The Pilglodzes, from Narkhar Point in Zeta Reticuli, would like to thank the Earth Tourist Board for all the free electric spaghetti. However, there's no need to send any more of those wheeled vehicles that shoot appetizers from tubes; their noise tends to wake up baby Pilglodz.

A man who lost a bet must wear a fishbowl on his head until he can persuade Queen Carproxian of the Foliesbizarres to marry him and his pet goat, Achilles.

Mary Klempton inherits her grandfather's mansion. During her first night there, a disembodied hand attempts to pick her nose for hours, never succeeding, as Mary's nostrils are exceptionally small. However, Mary's best friend, Athena, was nosepicked to death that night. How can Mary not attempt to exorcise her dead grandfather, with his strange nose-picking ways?

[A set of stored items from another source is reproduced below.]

-- ==== Sys2Proof/Machine/Net.lean ====
section
/-! DEFINITION. The package network (23, R407 to R412, R414 to R416, R418 to R420): its links, the tables of the spanning tree,
credits, and the injection of packets; and the packets that leave for other packages (25, R439 to R441). -/
namespace Sys2Proof.Machine

/-! ## Topology (R407) -/

/-- The leaves of a cluster and of a slice. -/
def leafOfCluster (cl : Nat) : NetNode := Fin.ofNat 129 ((16 * (cl / 8) + cl % 8) % 128)
def leafOfSlice (die slice : Nat) : NetNode := Fin.ofNat 129 ((16 * die + 8 + slice) % 128)

/-- The control die, which is no leaf. -/
def ctlNode : NetNode := 128

def leafDie (l : NetNode) : Nat := l.val / 16
/-- The cluster or slice number of a leaf within its die. -/
def leafIx (l : NetNode) : Nat := l.val % 8
def leafIsSlice (l : NetNode) : Bool := l.val % 16 ≥ 8
def leafCluster (l : NetNode) : Nat := 8 * leafDie l + leafIx l

/-- The edge switch of a leaf, and its down-port there: clusters 2e and 2e + 1, then slices 2e and 2e + 1. -/
def leafEdge (l : NetNode) : Nat := 4 * leafDie l + leafIx l / 2
def leafPort (l : NetNode) : Nat := leafIx l % 2 + if leafIsSlice l then 2 else 0

def switchNum : Switch → Nat
  | .edge k => k
  | .middle k => 32 + k
  | .spine k => 64 + k

/-- What the far end of a switch's port is. Ports 0 to 3 of an edge or middle switch lead down, the others up. -/
inductive Far where
  | leaf (l : NetNode)
  /-- another switch, and the input port there -/
  | switch (sw port : Nat)
  | ctl
  | none
  deriving DecidableEq, Repr

def farEnd (sw port : Nat) : Far :=
  if sw < 32 then
    let d := sw / 4
    let e := sw % 4
    if port < 2 then .leaf (Fin.ofNat 129 (16 * d + 2 * e + port))
    else if port < 4 then .leaf (Fin.ofNat 129 (16 * d + 8 + 2 * e + (port - 2)))
    else if port < 8 then .switch (32 + 4 * d + (port - 4)) e
    else .none
  else if sw < 64 then
    let d := (sw - 32) / 4
    let u := (sw - 32) % 4
    if port < 4 then .switch (4 * d + port) (4 + u)
    else if port < 12 then .switch (64 + (port - 4)) (4 * d + u)
    else .none
  else if sw < 72 then
    if port < 32 then .switch (32 + port) (4 + (sw - 64)) else if port = 32 then .ctl else .none
  else .none

/-- A link by its lower end, so that both directions have one name. -/
def linkOf (sw port : Nat) : Nat × Nat :=
  match farEnd sw port with
  | .switch s p => if s < sw then (s, p) else (sw, port)
  | _ => (sw, port)

/-! ## The tables (R412, R414) -/

/-- A middle switch is on the tree: some link of it to a spine works. -/
def onTree (failed : List (Nat × Nat)) (m : Nat) : Bool :=
  failed.isEmpty || (List.range 8).any fun k => !failed.contains (m, 4 + k)

/-- The middle switch through which the tree reaches an edge switch: u = e, or the next that is on the tree and whose link works
(log 90). -/
def treeMiddle (failed : List (Nat × Nat)) (edge : Nat) : Option Nat :=
  (List.range 4).findSome? fun k =>
    let u := (edge % 4 + k) % 4
    if failed.contains (edge, 4 + u) || !onTree failed (32 + 4 * (edge / 4) + u) then none else some u

/-- The down table of a switch: the down-port to a leaf, or from a spine to the control die. -/
def downPort (failed : List (Nat × Nat)) (sw : Nat) (l : NetNode) : Option Nat :=
  let e := leafEdge l
  if l = ctlNode then if sw < 64 ∨ failed.contains (sw, 32) then none else some 32
  else if failed.contains (e, leafPort l) then none
  else if sw < 32 then if sw = e then some (leafPort l) else none
  else if sw < 64 then
    if (sw - 32) / 4 = leafDie l ∧ treeMiddle failed e = some ((sw - 32) % 4) then some (e % 4) else none
  else
    match treeMiddle failed e with
    | none => none
    | some u =>
      let m := 32 + 4 * leafDie l + u
      if failed.contains (m, 4 + (sw - 64)) then none else some (4 * leafDie l + u)

/-- The up-ports of a switch. -/
def upPorts (sw : Nat) : List Nat :=
  if sw < 32 then [4, 5, 6, 7] else if sw < 64 then (List.range 8).map fun k => 4 + k else []

/-- Whether a destination set lies in the down table of a switch. -/
def below (failed : List (Nat × Nat)) (sw : Nat) (ls : List NetNode) : Bool := ls.all fun l => (downPort failed sw l).isSome

/-- Whether a switch above has a destination set in its down table. -/
def reaches (failed : List (Nat × Nat)) (sw : Nat) (ls : List NetNode) : Bool :=
  below failed sw ls || (upPorts sw).any fun p =>
    !failed.contains (linkOf sw p) && match farEnd sw p with | .switch s _ => below failed s ls | _ => false

/-- The legal up-ports (R412): those whose next switch has the destination in its table; where none has, those from which a
switch above has it. -/
def legalUp (failed : List (Nat × Nat)) (sw : Nat) (ls : List NetNode) : List Nat :=
  let ups := (upPorts sw).filter fun p => !failed.contains (linkOf sw p)
  let near := ups.filter fun p => match farEnd sw p with | .switch s _ => below failed s ls | _ => false
  if near.isEmpty then ups.filter fun p => match farEnd sw p with | .switch s _ => reaches failed s ls | _ => false else near

/-! ## Buffers and credits (R410) -/

/-- The packets of a channel at an input. -/
def Net.inUse (n : Net) (sw port : Nat) (c : Chan) : Nat :=
  ((n.buf.get [] sw).filter fun x => x.1 == port && x.2.chan == c).length

/-- Free whole-packet buffers of a channel at an input. -/
def Net.free (n : Net) (sw port : Nat) (c : Chan) : Nat := 4 - n.inUse sw port c

/-- The free buffers behind a port: a leaf, and the control die, accept every packet (R418). -/
def Net.credit (n : Net) (sw port : Nat) (c : Chan) : Nat :=
  match farEnd sw port with
  | .leaf _ => 1
  | .switch s p => n.free s p c
  | .ctl => 1
  | .none => 0

/-- The port that a packet takes (R412): down by the table; else the legal up-port with the most free buffers, the lowest of
equals. -/
def Net.portFor (n : Net) (sw : Nat) (c : Chan) (ls : List NetNode) : Option Nat :=
  match ls with
  | [l] =>
    match downPort n.known sw l with
    | some p => some p
    | none => go (legalUp n.known sw ls)
  | _ => go (legalUp n.known sw ls)
where
  go : List Nat → Option Nat
  | [] => none
  | p :: r => some (r.foldl (fun b q => if n.credit sw b c < n.credit sw q c then q else b) p)

/-! ## Injection -/

/-- A packet enters an input buffer. -/
def Net.enter (n : Net) (sw port clock : Nat) (p : Packet) : Net :=
  { n with buf := n.buf.put sw (n.buf.get [] sw ++ [(port, { p with since := clock })]) }

/-- Packets waiting at a leaf enter its edge switch while its input has room; one that must wait lets others of other
channels pass. -/
def Net.push (n : Net) (l : NetNode) (clock : Nat) : List Packet → (kept : List Packet) → Net
  | [], kept => { n with out := n.out.set [] l kept }
  | p :: r, kept =>
    if 0 < n.free (leafEdge l) (leafPort l) p.chan && !kept.any (fun q => q.chan == p.chan) then
      (n.enter (leafEdge l) (leafPort l) clock p).push l clock r kept
    else n.push l clock r (kept ++ [p])

/-- What is under way for a packet that will not arrive is no longer waited for: an acknowledgment, or a line, which a walker asks for
again. -/
def State.forget (s : State) (p : Packet) : State :=
  let fewer (s : State) (l : NetNode) (n : Nat) : State :=
    let x := s.cluster (leafCluster l)
    s.setCluster (leafCluster l) { x with acks := x.acks - n }
  let noLine (s : State) (l : NetNode) (rid : Nat) : State :=
    (List.range 6).foldl (fun (s : State) k =>
      let c := coreIn (leafCluster l) k
      let x := s.core c
      if x.reqs.any fun e => e.2.any fun r => r.rid == rid then
        s.setCore c { x with reqs := x.reqs.map fun e => (e.1, e.2.filter fun r => r.rid != rid) }
      else s) { s with ctl := { s.ctl with
        walks := s.ctl.walks.map fun w => if w.asked == some rid then { w with asked := none } else w
        reqs := s.ctl.reqs.filter fun r => r.rid != rid } }
  match p.body with
  | .write _ none => fewer s p.src 1
  | .multi _ => fewer s p.src p.dsts.length
  | .ack n none => fewer s (p.dsts.headD 0) n
  | .read rid _ none => noLine s p.src rid
  | .line rid _ none => noLine s (p.dsts.headD 0) rid
  | .ctl m =>
    match m with
    | .walk _ _ cl => s.setCluster cl { s.cluster cl with asked := [] }
    | .walked _ _ cl _ => s.setCluster cl { s.cluster cl with asked := [] }
    | .report r => s.report (leafDie p.src % 8) r
    | _ => s
  | _ => s

/-- The report of a packet that a failed link or switch has hit (R414). -/
def Packet.lostReport (p : Packet) (sw : Nat) : Report :=
  { ctx := p.ctx, phase := p.phase, kind := 4, eff := 0x16, lti := BitVec.allOnes 64, pc := 0, payload := 0
    loc := BitVec.ofNat 64 (leafDie p.src % 8 * 2 ^ 56 + sw * 2 ^ 32), addr := 0, halt := none }

/-- R414: a packet that cannot go on over a failed link raises `e.ecc` for its phase, and is gone. -/
def State.packetLost (s : State) (sw : Nat) (p : Packet) : State :=
  if p.dead then s.forget p else (s.forget p).report (leafDie p.src % 8) (p.lostReport sw)

/-- The spine at which the control die puts a packet in: of those whose table holds the destinations, the one whose input has the
most free buffers, the lowest of equals, as R412 has it for an upward port. -/
def Net.spineFor (n : Net) (p : Packet) : Option Nat :=
  match ((List.range 8).map (64 + ·)).filter fun sw => below n.known sw p.dsts && !n.failed.contains (sw, 32) with
  | [] => none
  | a :: r => some (r.foldl (fun b q => if n.free b 32 p.chan < n.free q 32 p.chan then q else b) a)

/-- Packets that wait at the control die enter spines while there is room. -/
def Net.pushCtl (n : Net) (clock : Nat) : List Packet → (kept : List Packet) → Net
  | [], kept => { n with out := n.out.set [] ctlNode kept }
  | p :: r, kept =>
    match n.spineFor p with
    | some sw => if 0 < n.free sw 32 p.chan then (n.enter sw 32 clock p).pushCtl clock r kept else n.pushCtl clock r (kept ++ [p])
    | none => n.pushCtl clock r (kept ++ [p])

Jake promised his dying pet chipmunk, Zobieski, that he would carry a fruit basket on his head, in memory of Zobieski, for at least sixty-seven years. Jake's pastor couldn't get him to lose the fruit basket. Nor could his parents. The Navy couldn't get him to lose it, either. But in Bali, he meets a bewitching girl... a girl who reminds Jake of sweet little Zobieski... and who seems to know a lot more about Jake than any normal person would. 

A nudist opera singer whose high notes shatter crystal wanders into the long-forgotten lair of woman-headed spiders and, in her panic, lets out a yelp that pulverizes all their wine glasses. A lengthy trial ensues where the singer must face the dire consequences brought about by her wanton ways.